WHAT IS EXPECTED
Report each line below that carries the word "advancePc".

━━━━━ MATERIALS PROVIDED

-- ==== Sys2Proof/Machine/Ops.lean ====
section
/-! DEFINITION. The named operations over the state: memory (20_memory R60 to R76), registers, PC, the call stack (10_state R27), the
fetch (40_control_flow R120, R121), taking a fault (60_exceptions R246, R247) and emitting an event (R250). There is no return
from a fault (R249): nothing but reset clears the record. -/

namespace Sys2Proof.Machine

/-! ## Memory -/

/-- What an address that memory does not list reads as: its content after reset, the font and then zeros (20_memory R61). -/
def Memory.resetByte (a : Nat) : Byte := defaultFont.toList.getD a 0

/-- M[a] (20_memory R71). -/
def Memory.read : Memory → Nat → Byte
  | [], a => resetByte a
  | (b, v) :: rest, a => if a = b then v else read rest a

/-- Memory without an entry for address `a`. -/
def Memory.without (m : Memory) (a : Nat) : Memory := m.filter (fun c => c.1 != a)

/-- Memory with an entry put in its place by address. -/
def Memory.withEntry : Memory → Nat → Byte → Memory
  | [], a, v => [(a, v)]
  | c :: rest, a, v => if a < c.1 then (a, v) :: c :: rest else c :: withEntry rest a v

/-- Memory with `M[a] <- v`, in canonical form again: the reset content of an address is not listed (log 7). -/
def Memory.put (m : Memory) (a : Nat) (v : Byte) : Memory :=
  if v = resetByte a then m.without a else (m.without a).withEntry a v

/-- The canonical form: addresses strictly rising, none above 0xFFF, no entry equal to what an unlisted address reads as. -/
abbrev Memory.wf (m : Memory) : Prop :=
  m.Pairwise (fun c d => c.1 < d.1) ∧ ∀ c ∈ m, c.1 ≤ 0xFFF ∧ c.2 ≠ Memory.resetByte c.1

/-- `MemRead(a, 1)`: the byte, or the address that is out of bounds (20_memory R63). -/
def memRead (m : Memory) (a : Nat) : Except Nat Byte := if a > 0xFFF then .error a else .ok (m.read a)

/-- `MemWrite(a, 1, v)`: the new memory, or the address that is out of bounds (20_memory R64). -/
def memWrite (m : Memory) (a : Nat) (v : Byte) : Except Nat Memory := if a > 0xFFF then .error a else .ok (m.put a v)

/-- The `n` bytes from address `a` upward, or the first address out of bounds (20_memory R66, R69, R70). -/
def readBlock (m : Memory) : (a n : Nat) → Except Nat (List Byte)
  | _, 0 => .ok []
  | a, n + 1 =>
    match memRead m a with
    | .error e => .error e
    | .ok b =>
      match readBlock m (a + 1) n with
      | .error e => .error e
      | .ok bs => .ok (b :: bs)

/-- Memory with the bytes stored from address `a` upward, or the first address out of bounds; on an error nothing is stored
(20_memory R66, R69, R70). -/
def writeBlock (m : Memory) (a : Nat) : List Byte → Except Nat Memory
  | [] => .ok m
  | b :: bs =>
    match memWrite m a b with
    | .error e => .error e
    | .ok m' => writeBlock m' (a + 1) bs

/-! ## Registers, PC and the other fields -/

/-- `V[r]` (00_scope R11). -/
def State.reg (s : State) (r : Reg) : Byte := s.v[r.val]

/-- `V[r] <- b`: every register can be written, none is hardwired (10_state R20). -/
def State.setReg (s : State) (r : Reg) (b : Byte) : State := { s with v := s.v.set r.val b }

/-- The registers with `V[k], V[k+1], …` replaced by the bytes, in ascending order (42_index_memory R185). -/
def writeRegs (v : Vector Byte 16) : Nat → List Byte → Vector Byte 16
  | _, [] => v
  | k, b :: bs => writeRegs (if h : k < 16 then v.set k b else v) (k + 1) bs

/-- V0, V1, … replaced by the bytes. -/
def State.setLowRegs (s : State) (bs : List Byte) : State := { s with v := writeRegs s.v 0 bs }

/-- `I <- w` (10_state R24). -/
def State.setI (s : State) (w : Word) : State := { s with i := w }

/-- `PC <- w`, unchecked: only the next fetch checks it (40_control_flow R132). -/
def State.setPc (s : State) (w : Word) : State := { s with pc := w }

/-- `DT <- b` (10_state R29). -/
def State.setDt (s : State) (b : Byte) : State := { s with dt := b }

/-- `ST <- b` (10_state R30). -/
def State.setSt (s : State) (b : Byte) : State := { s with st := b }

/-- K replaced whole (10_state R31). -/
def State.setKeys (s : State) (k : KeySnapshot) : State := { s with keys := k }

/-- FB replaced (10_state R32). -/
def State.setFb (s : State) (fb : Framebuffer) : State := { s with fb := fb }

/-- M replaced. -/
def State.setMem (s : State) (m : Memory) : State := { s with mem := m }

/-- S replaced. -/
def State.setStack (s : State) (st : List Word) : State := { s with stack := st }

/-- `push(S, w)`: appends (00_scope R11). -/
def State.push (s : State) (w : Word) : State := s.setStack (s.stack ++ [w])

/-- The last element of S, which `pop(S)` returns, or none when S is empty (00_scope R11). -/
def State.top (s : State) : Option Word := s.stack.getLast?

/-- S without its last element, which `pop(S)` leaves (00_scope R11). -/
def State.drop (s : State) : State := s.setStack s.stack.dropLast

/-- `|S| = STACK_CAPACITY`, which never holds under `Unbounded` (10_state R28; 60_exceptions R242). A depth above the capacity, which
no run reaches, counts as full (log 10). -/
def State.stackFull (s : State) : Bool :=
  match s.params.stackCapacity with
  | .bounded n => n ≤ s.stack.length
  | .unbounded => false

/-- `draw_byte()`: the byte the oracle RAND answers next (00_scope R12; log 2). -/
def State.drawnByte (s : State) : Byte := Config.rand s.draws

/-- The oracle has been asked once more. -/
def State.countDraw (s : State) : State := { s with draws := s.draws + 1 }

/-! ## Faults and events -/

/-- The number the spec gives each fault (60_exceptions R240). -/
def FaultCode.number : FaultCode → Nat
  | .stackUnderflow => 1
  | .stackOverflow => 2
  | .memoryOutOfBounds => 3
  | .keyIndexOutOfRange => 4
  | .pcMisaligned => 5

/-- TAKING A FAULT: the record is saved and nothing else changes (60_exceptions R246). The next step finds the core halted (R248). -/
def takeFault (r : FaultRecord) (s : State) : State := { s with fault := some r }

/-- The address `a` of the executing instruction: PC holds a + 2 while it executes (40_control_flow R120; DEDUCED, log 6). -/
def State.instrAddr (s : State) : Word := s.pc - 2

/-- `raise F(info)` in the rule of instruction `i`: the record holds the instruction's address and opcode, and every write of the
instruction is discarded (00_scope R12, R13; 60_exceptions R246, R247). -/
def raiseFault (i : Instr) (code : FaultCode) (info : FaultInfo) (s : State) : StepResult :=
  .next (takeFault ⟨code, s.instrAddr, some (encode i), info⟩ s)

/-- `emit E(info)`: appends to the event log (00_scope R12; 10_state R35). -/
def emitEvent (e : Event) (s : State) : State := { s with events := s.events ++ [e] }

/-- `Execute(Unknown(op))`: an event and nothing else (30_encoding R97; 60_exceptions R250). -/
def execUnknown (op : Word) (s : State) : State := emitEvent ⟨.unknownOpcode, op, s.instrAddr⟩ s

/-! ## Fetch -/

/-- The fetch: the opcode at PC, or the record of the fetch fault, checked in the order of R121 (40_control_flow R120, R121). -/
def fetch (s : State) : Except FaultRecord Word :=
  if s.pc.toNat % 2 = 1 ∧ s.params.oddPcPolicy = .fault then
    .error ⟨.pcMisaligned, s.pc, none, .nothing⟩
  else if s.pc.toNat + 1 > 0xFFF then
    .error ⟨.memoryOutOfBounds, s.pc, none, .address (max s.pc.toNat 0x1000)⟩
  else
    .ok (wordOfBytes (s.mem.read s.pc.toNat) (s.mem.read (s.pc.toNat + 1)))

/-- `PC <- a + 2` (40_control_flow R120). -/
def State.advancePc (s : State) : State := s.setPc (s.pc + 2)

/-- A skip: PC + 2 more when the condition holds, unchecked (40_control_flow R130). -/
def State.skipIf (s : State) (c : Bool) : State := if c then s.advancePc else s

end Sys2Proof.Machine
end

━━━━━━━━━━

SOLUTION FOR THIS EXERCISE
def State.advancePc (s : State) : State := s.setPc (s.pc + 2)
def State.skipIf (s : State) (c : Bool) : State := if c then s.advancePc else s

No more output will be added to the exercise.